21 junho 2010

Projeto de venda do Morro Santa Tereza volta à pauta no próximo dia 22

Em Porto Alegre, Assembleia Legislativa pode retirar urgência do polêmico PL 388. Movimentos ambiental e de moradores mantêm campanha em defesa do Morro



É grande a pressão sobre os deputados gaúchos para a retirada do regime de urgência do PL 388/09, que propõe a venda de 74 hectares do Morro Santa Tereza, em Porto Alegre. Diversas entidades se manifestam a favor da ampliação do debate, principalmente pela desproporcional valorização da área e falta de detalhamento técnico, argumentos que a cada dia demonstram a necessidade de cautela, num momento pré-eleitoral e em que as atenções se voltam para a Copa do Mundo. No último dia 16, a morte do ex-deputado Bernardo de Souza fez com que a sessão da Comissão de Constituição e Justiça fosse adiada, onde o projeto está sendo apreciado. Assim, o debate será retomado na próxima terça-feira (22).

Para o deputado Raul Pont (PT), “a tese da urgência é uma falácia”. Isso porque, conforme anunciado pelo Governo do Estado, o vencedor da licitação terá um prazo de cinco anos para construir as nove novas instalações da Fundação de Atendimento Socioeducativo (Fase) em áreas da periferia de Porto Alegre e no interior do Estado. “O Executivo teve três anos e meio para apresentar o projeto e agora pede que a Assembleia o aprecie em 30 dias”, critica Pont.

“O argumento da falta de recursos orçamentários não se sustenta”, afirma Ponto, ao lembrar que, no final de dezembro de 2009, “a Assembleia, por maioria, liberou para o Executivo quase R$ 1 bilhão do Fundo de Previdência (resultado da venda das ações preferenciais do Banrisul) para uso de investimentos”. Já em maio passado, a Assembleia autorizou o Governo a buscar recursos no BNDES na ordem de R$ 150 milhões. “Dinheiro não falta e sua falta não se justifica”, destaca Pont.


Ausência de proteções

Além de deputados, entidades sindicais e movimentos populares também questionam o projeto, “que negocia apenas a venda da área. Não existe um projeto para a Fase, não existe proposta de regularização das moradias e não há garantia para as áreas de proteção e os prédios históricos”, destaca o diretor do Semapi, Paulo Mendes Filho.
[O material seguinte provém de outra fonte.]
-- ==== Sys2Proof/Machine/Line.lean ====
section
/-!
DEFINITION. One physical line at its home: L2 and HBM (R90 to R93), lease stamps (R138, R143), what a
live window reads as (R100, R101, R109, R110), the copies of a line in L1s, and the accesses to a line
that one indivisible step makes for an engine, a walker, a fetch or the device itself: a coherent read,
and a write that takes every copy back.
-/
namespace Sys2Proof

/-- The bytes of a row replaced from an offset. -/
def Row.putBytes (r : Row) (off : Nat) (bs : List Byte) : Row :=
  (List.range bs.length).foldl (fun r i => r.setByte (off + i) (bs.getD i 0)) r

end Sys2Proof

namespace Sys2Proof.Machine

/-! ### Stamps (R138) -/

def stampOf (tick : Nat) : BitVec 24 := BitVec.ofNat 24 tick

/-- Stamp a is before stamp b. -/
def stampBefore (a b : BitVec 24) : Bool := a != b && (b - a).toNat < 0x80_0000

def laterStamp (a b : BitVec 24) : BitVec 24 := if stampBefore a b then b else a

/-- The full tick a stamp stands for, at or after `now` (stamps lie within 2^23 ticks, R143). -/
def stampTick (now : Nat) (a : BitVec 24) : Nat :=
  if stampBefore (stampOf now) a then now + (a - stampOf now).toNat else now

/-! ### What a tracking entry names (R132) -/

namespace TrackEnt
variable (t : TrackEnt)
def covers (line : Nat) : Bool := t.slice == sliceOf line && t.base ≤ line && line < t.base + 2 ^ t.k
def isLine : Bool := t.k == 7
def names (c : Nat) : Bool := t.sharers.contains (if t.coarse then c / 16 else c)
/-- The cores an entry's sharers stand for, 16 for each coarse bit. -/
def sharerCores : List Nat :=
  if t.coarse then t.sharers.flatMap fun b => (List.range 16).map (16 * b + ·) else t.sharers
/-- The owner and the sharers. -/
def named : List Nat :=
  (match t.st with | .x | .o => [t.owner] | _ => []) ++ (match t.st with | .s | .o => t.sharerCores | _ => [])
/-- The entry names a core other than c. -/
def namesOther (c : Nat) : Bool := t.named.any (· != c)
/-- Slots of the slice: a line entry with TSHARE occupies two (R132). -/
def slots : Nat := if t.tshare.isEmpty then 1 else 2
end TrackEnt

def State.track? (s : State) (line : Nat) : Option TrackEnt := s.dir.find? (·.covers line)

/-! ### L2 and HBM -/

def State.l2? (s : State) (line : Nat) : Option L2Line := s.l2.find? (·.line == line)

/-- The home's own value of a line: L2, or HBM behind it (R93). -/
def State.homeRow (s : State) (line : Nat) : Row :=
  match s.l2? line with
  | some l => l.data
  | none => Row.ofBytes (Memory.read s.mem line 128)

/-- The set of a line within its slice. DESIGN CHOICE (log 126): Table 4.1 gives 256 sets and not the address bits. -/
def l2Set (line : Nat) : Nat := line / 8192 % 256

/-- Whether the directory entry of a line shows an L1 copy. -/
def State.inL1 (s : State) (line : Nat) : Bool := (s.track? line).any fun t => !t.named.isEmpty

/-- A line leaves L2: dirty data goes to HBM, and leases it granted are kept in the slice's high-water
stamp (R93, R143). -/
def State.dropL2 (s : State) (line : Nat) : State :=
  match s.l2? line with
  | none => s
  | some l =>
    let s := { s with l2 := s.l2.filter (·.line != line) }
    let s := if l.dirty then { s with mem := Memory.write s.mem line l.data.bytes } else s
    if !l.stamps.lv then s
    else
      let k := sliceOf line
      let old := s.highWater.find? (·.slice == k)
      let st := match old with
        | some h => laterStamp h.stamp l.stamps.ls
        | none => l.stamps.ls
      { s with highWater := { slice := k, stamp := st } :: s.highWater.filter (·.slice != k) }

/-- Stamps of a line that enters L2 (R138, R143): WS := now, or the stamp after the last lease granted
on lines of the slice that left. -/
def State.freshStamps (s : State) (line : Nat) : Stamps :=
  let now := stampOf s.tick
  let ws := match s.highWater.find? (·.slice == sliceOf line) with
    | some h => laterStamp now (h.stamp + 1)
    | none => now
  { ws := ws, ls := 0, lv := false }

def State.setStamps (s : State) (line : Nat) (st : Stamps) : State :=
  { s with l2 := modWhere (·.line == line) (fun l => { l with stamps := st }) s.l2 }

/-- A stamp is before now by 2^22 ticks or more. -/
def aged (now x : BitVec 24) : Bool := stampBefore x now && 0x40_0000 ≤ (now - x).toNat

/-- STAMP_AGEING (R143): what a visit does to the stamps of a line. -/
def Stamps.age (t : Stamps) (now : BitVec 24) : Stamps :=
  { t with lv := t.lv && !aged now t.ls, ws := if aged now t.ws then now else t.ws }

def State.ageStamps (s : State) (line : Nat) : State :=
  match s.l2? line with
  | none => s
  | some l => s.setStamps line (l.stamps.age (stampOf s.tick))

/-- Every line is visited, and the high-water stamps with them. DESIGN CHOICE (log 135): the visit that R143 asks for at
least once every 2^21 ticks is at each tick that is a multiple of 2^21; RAKER_SCAN visits lines at other times too. -/
def State.visits (s : State) : State :=
  let now := stampOf s.tick
  { s with l2 := s.l2.map fun l => { l with stamps := l.stamps.age now }
           highWater := s.highWater.filter fun h => !aged now h.stamp }

/-- The victim of a full set: the line used least recently of those whose directory entry shows no L1 copy, else of all
(R93). The list is kept in order of use, oldest first. DESIGN CHOICE (log 122): the manual's "pseudo-LRU" is the least
recently used. -/
def State.l2Victim (s : State) (line : Nat) : Option Nat :=
  let set := s.l2.filter fun l => sliceOf l.line == sliceOf line && l2Set l.line == l2Set line
  if set.length < 16 then none
  else match set.find? (fun l => !s.inL1 l.line) with
    | some l => some l.line
    | none => set.head?.map (·.line)

/-- A line's data in L2: changed where it is there, entered where it is not. -/
def State.putL2 (s : State) (line : Nat) (row : Row) (dirty : Bool) : State :=
  match s.l2? line with
  | some l =>
    { s with l2 := s.l2.filter (·.line != line) ++ [{ l with data := row, dirty := l.dirty || dirty }] }
  | none =>
    let s := match s.l2Victim line with
      | some v => s.dropL2 v
      | none => s
    { s with l2 := s.l2 ++ [{ line := line, data := row, dirty := dirty, stamps := s.freshStamps line }] }

/-- A read at the home uses the line: L2 fills on a miss (R93). -/
def State.useL2 (s : State) (line : Nat) : State := s.putL2 line (s.homeRow line) false

/-! ### Loss (R149, R433) -/

/-- Whether the die or the stack of a line is fenced. -/
def State.dieLost (s : State) (line : Nat) : Bool :=
  isHbm line && ((s.die (homeDie line)).fenced || ((s.die (homeDie line)).stackFenced[stackOf line]?).getD false)

/-- Whether the home of a line is lost, or the line is marked LOST. -/
def State.isLost (s : State) (line : Nat) : Bool := s.dieLost line || (isHbm line && s.lostLines.contains line)

/-! ### Windows of pronoun entries (R100, R101, R110) -/

namespace PnEnt
variable (e : PnEnt)
def bits (hi lo : Nat) : Nat := bitsOf e.param.toNat hi lo
def doff : Nat := e.bits 255 224
def aoff : Nat := e.bits 223 192
def rows : Nat := e.bits 191 176
def cols : Nat := e.bits 175 160
def apitch : Nat := e.bits 159 136
def dpitch : Nat := e.bits 135 112
def esz : Nat := 2 ^ e.bits 111 110
def trans : Bool := e.bits 109 109 == 1
def nelem : Nat := e.bits 191 160
def thresh : Nat := e.bits 159 128
def tscaleQ : Nat := e.bits 127 96
def sfmt : Nat := e.bits 95 95
def dcode : Nat := e.bits 94 91
def tscaleU : Nat := e.bits 159 128
def dfmt : Nat := e.bits 127 127
def side : Nat := e.bits 126 75
def sideLen : Nat := if e.side == 0 then 0 else e.bits 74 53
/-- Rows and columns of a T2D destination. -/
def nr : Nat := if e.trans then e.cols else e.rows
def nc : Nat := if e.trans then e.rows else e.cols

/-- The physical bytes of the live window. -/
def winLo : Nat := e.dbase + e.lo
def winHi : Nat := e.dbase + e.hi
def holds (a : Nat) : Bool := e.winLo ≤ a && a < e.winHi
def meets (a n : Nat) : Bool := a < e.winHi && e.winLo < a + n && 0 < n
/-- The antecedent or the side list meets a range. -/
def anteMeets (a n : Nat) : Bool :=
  (0 < n && a < e.abase + e.aext && e.abase < a + n)
  || (e.xf == .unpack && e.side != 0 && a < e.side + e.sideLen && e.side < a + n && 0 < n)
end PnEnt

/-- An entry that has only a transform and its parameters. -/
def blankEnt (xf : Xf) (param : BitVec 256) : PnEnt :=
  { id := 0, ctx := 0, xf := xf, mirror := false, st := .live, heat := 0, dbase := 0, dext := 0, lo := 0, hi := 0,
    hlim := 0, abase := 0, aext := 0, param := param, hotAt := 0 }

/-- Bytes as the homes of their lines hold them. -/
def State.homeBytes (s : State) (a n : Nat) : List Byte :=
  (List.range n).map fun i => (s.homeRow (lineOf (a + i))).byte ((a + i) % 128)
Para o representante do Semapi, a ausência de avaliação de preço mínimo, entre o patrimônio a ser alienado ao objeto que se destina, torna o projeto ainda mais questionável. “O Governo tem uma avaliação do imóvel por R$ 89 milhões, valor que, conforme engenheiros especialistas, está muito abaixo do mercado e das oportunidades de negócio que o cercam”, observa Mendes, ao comparar que, enquanto o valor do hectare no Morro Santa Tereza está sendo negociado a quase R$ 1 milhão, na área do Estádio dos Eucaliptos, do Internacional, localizado na parte baixa do bairro, cada hectare é avaliado a R$ 10 milhões.

“A área é nobre, com vista maravilhosa, mata nativa e prédios históricos, e poderá ser valorizada, abrigando condomínios privados”, alerta o presidente do Sindicato dos Engenheiros do RS, José Luiz Azambuja. “Atualmente, não há índices construtivos definidos para aquela área, até porque os 74 hectares são públicos, mas, após a venda, isso poderá mudar”, antecipa, ao analisar não entender a pressa de venda de um patrimônio tão valioso, para uma implantação prevista em cinco anos, mesmo com a existência de recursos do Governo Federal para a reestruturação da Fase, “exigida e necessária”. Pelo baixo valor de avaliação atribuído à área, o Senge ofereceu análise de especialistas, os quais indicam que o terreno pode ser melhor avaliado.


Posses em tramitação

Outro grave problema do projeto é ignorar a ação que tramita no Ministério Público de reconhecimento de posse de mais de 1,5 mil famílias que, há décadas, ocupam parcialmente uma área do Morro, em especial nas vilas Ecológica, Gaúcha e Santa Tereza, com o direito de uso garantido pela Medida Provisória nº 2.220, de 4/09/2001, que regulamentou as disposições do art. 183 parágrafo 1º da Constituição Federal. “Essa MP está em plena vigência, garantida pela Emenda Constitucional nº 32/2001. Ou seja, aquelas comunidades já têm direito à moradia naquele local com urbanização e, portanto, a área não pode ser vendida, pois não é de domínio exclusivo do Estado”, salienta a vereadora de Porto Alegre, Sofia Cavedon (PT), que acompanha o processo.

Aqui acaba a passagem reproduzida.